This week’s newsletter provides an overview of the new MuSig2 paper, summarizes additional discussion about upfront fees in LN, and describes a proposal to simplify management of LN payments. Also included are our regular sections with summaries of notable improvements to clients and services, announcements of releases and release candidates, and changes to popular Bitcoin infrastructure software.

Action items

None this week.


  • MuSig2 paper published: Jonas Nick, Tim Ruffing, and Yannick Seurin published the MuSig2 paper describing a new variant of the MuSig signature scheme with a two round signing protocol.

    MuSig is a signature scheme that allows multiple signers to create an aggregate public key derived from their individual private keys, and then collaborate to create a single valid signature for that public key. The aggregate public key and signature are indistinguishable from any other schnorr public key and signature.

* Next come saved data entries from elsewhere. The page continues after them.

-- ==== Sys2Proof/WellFormed.lean ====
section
/-! DEFINITION. Well-formedness of what a program text can say. An `Instr` is well formed by its type (every operand
has exactly the width of its field, 30_encoding R72), so the checks stand on the assembly line, where "an operand that
does not fit its field is an assembly error, never a truncation" (30_encoding R90). -/

namespace Sys2Proof

/-- The operand is one the mnemonic's row has, in a form R90 allows, and it fits its field. -/
def AsmLine.wf (l : AsmLine) : Bool :=
  match l.mnemonic, l.operand with
  | .nop, .absent => true
  | .ftxe, .absent => true
  | .rtxe, .absent => true
  | .frx, .hex n => n < 256
  | .rrx, .hex n => n < 256
  | .ftxb, .hex n => n < 256
  | .ftxd, .hex n => n < 256
  | .rtxd, .hex n => n < 256
  | .rtxb, .dec n => n < 4
  | .rtxb, .mode _ => true
  | .clr, .hex n => n < 16
  | .clr, .units names => !names.isEmpty
  | _, _ => false

end Sys2Proof
end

    The original version of MuSig required a three round signing protocol: first, the co-signers exchange commitments to nonce values, then they exchange the nonce values themselves, and finally, they exchange the partial signatures. Without this three round protocol, an attacker could interact with an honest signer in multiple concurrent signing sessions to obtain a signature on a message that the honest signer did not want to sign.

    Using deterministic nonces, which is very common practice in single-signer schemes, is unsafe for multi-signer schemes, as described in the original MuSig blog post. Precomputing the nonces in advance and exchanging them at key setup time is also unsafe, as described in a blog post by Jonas Nick. It is, however, safe to precompute the nonces and exchange the nonce commitments early, moving one of the three rounds to the key setup stage.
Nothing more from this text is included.